* [TASK BRIEF] Below are records; please give the number of their lines that contain the string "vcValid", and only that number.

* [Dataset records]

/-- The kiln keeps the first line of the untracked tensor of h5 as the task's execute stream has written it; a line of a window of VD 1's is M in core 7, whose stokers run no
task of the VD's. -/
def keptByStream : Resident :=
  { kiln := 0, vd := 1, asn := 0, e := memEntry, lines := 2, last := 0, filled := 2,
    copies := [(0x4200, some { data := 1, tag := mkTag Fmt.f32.toCode vcValid 127, dirty := 1, key := some (.own 1 0), writers := [fenceId (graph 0) 0] })] }
def sectored : State :=
  let s := ((graph 0).setWindow 2 { state := .openW, owner := 1, peer := 2, granules := [5] }).setGranule 5 { owner := 1, wk := true, win := 2 }
  { s with coh := { s.coh with resident := [keptByStream], sectors := [(0x14000 * 1024 + 7, .m)] } }

-- a release at RECODE with what its stream has written to its kiln's copies; an acquire at POD and a sector of a window's line
theorem meets_release_and_acquire :
    allIssue sectored [.fence {} .rel .recode, .fence {} .acq .recode, .fence {} .acq .pod, .fence {} .sc .system] ∧ keptByStream ∈ sectored.coh.resident ∧
    keptByStream.kiln = kilnOf (coreOf 0) ∧ SMap.wf none keptByStream.copies = true ∧
    (SMap.get none keptByStream.copies 0x4200).map (fun q => (q.writers.contains (fenceId sectored 0), decide (q.dirty ≠ 0), q.tag)) = some (true, true, mkTag Fmt.f32.toCode vcValid 127) ∧
    GoodLine sectored (some (.own 1 0)) 0x4200 ∧ (sectored.granule (0x14000 / 16384)).wk = true ∧ (sectored.window (sectored.granule (0x14000 / 16384)).win).owner = (sectored.ctx 0).vd ∧
    (orderEffect sectored 0 .acq .pod).coh.sectors = sectored.coh.sectors := by
  refine ⟨all_issue ?_, ?_, ?_, ?_, ?_, { toSoundLine := (sound_line (g := 1) (o := 1) (n := 0) ?_ ?_ ?_ ?_).1, tag := ⟨Fmt.f32.toCode, 127, ?_⟩ }, ?_⟩ <;> decide +kernel

theorem meets_publish :
    (let s := graph 0x10000 fun c => c.setS 2 129
     Issues (.publish {} 1 2 .kiln) s ∧ ∀ j < 2, StoresSoundly s 0 ((0x200 + j) * 128) (0x4200 + j)) ∧
    (graph 0x10000).coh.resident = [] ∧ (0x10000 + 129 - 1) / 128 - 0x200 + 1 = 2 ∧
    (let s := graph 0x10000 fun c => c.setS 2 0x200001
     Issues (.publish {} 1 2 .kiln) s ∧ 2 ^ 21 < ((s.ctx 0).s 2).toNat) := by
  have page : ∀ v : Word, (v = 129) → FirstPage (graph 0x10000 fun c => c.setS 2 v) 0 1 0 dataLeaf 1 0 := by
    rintro _ rfl; exact first_page (by decide +kernel)
  refine ⟨⟨one_issue (by decide +kernel), ?_⟩, rfl, rfl, one_issue (by decide +kernel), by decide +kernel⟩
  intro j hj
  have p := (page 129 rfl).stores (k := 0) (va := (0x200 + j) * 128) (by decide +kernel) (by simp [dataLeaf, placedLeaf]; omega) (by simp [dataLeaf, placedLeaf]; omega)
  have e : dataLeaf.out ((0x200 + j) * 128) / 128 = 0x4200 + j := by simp [dataLeaf, placedLeaf, TlbEntry.out]; omega
  rwa [e] at p

theorem meets_stream_control :
    allIssue (graph 0) [.nop {}, .halt {}, .mwait {} 1, .suspend {} 1, .suspendRel {} 1] ∧
    MayPassAt (graph 0) 0 1 (taskOf (graph 0) 1) (abandonTransfer (graph 0) (taskOf (graph 0) 1)) ∧
    (let s := graph 0 fun c => { c with access := true }
     allIssue s [.halt {}, .mwait {} 1] ∧ (s.ctx 0).monitor = none ∧ (s.ctx 0).access = true) ∧
    ((graph 0).ctx 0).monitor = none ∧ ((graph 0).ctx 0).mode = .u ∧ (((graph 0).ctx 0).s 1).toNat ≤ (graph 0).now := by
  refine ⟨all_issue ?_, may_pass ?_, ⟨all_issue ?_, ?_⟩, ?_⟩ <;> decide +kernel

/-- A watch of the first line of the page, which nothing has fired. -/
def watch : Monitor := { va := 0x10000, line := 0x4200 }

* [RESULT OF THIS TASK] 2